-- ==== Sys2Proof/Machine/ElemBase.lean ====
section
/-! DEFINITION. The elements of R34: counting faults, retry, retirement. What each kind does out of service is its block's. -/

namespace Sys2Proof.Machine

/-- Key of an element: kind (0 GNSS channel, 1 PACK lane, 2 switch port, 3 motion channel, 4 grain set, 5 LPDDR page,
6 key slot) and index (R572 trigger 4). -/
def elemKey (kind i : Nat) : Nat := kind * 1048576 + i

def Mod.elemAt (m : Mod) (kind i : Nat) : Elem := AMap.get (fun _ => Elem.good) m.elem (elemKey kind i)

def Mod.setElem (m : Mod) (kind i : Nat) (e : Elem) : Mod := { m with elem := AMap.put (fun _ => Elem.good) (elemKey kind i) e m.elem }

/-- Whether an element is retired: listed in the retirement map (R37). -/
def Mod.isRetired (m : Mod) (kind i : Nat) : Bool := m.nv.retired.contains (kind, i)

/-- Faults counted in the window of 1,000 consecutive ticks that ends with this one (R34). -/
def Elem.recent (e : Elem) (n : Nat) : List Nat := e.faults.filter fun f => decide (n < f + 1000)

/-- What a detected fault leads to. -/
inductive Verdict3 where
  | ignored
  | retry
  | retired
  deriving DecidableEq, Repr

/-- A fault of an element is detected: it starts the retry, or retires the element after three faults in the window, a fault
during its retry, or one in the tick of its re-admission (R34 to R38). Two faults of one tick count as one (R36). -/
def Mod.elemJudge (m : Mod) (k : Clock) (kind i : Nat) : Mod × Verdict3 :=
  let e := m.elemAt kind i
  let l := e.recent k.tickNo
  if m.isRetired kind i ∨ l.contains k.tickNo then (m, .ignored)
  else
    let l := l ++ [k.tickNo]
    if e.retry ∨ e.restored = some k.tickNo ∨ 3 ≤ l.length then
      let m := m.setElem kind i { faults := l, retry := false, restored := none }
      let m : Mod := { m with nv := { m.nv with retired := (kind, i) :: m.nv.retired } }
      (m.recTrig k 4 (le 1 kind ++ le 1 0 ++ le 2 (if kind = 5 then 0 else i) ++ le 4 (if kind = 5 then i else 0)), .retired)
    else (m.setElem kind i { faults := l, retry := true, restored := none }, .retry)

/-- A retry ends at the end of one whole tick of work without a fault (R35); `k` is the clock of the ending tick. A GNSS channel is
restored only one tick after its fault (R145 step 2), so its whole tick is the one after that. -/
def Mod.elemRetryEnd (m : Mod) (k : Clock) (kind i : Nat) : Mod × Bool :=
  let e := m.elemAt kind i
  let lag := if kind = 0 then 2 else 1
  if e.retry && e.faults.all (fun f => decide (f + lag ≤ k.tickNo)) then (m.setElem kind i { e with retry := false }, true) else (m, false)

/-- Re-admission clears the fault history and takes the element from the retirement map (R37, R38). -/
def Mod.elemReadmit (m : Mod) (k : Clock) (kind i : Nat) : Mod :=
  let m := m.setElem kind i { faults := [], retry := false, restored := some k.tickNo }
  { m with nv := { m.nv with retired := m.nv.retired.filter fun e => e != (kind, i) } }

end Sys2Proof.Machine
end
-=-=-
## PROBLEM REQUIREMENTS
In the listing above, find each line containing "ignored" and copy it.

## SOLUTION
  | ignored
  if m.isRetired kind i ∨ l.contains k.tickNo then (m, .ignored)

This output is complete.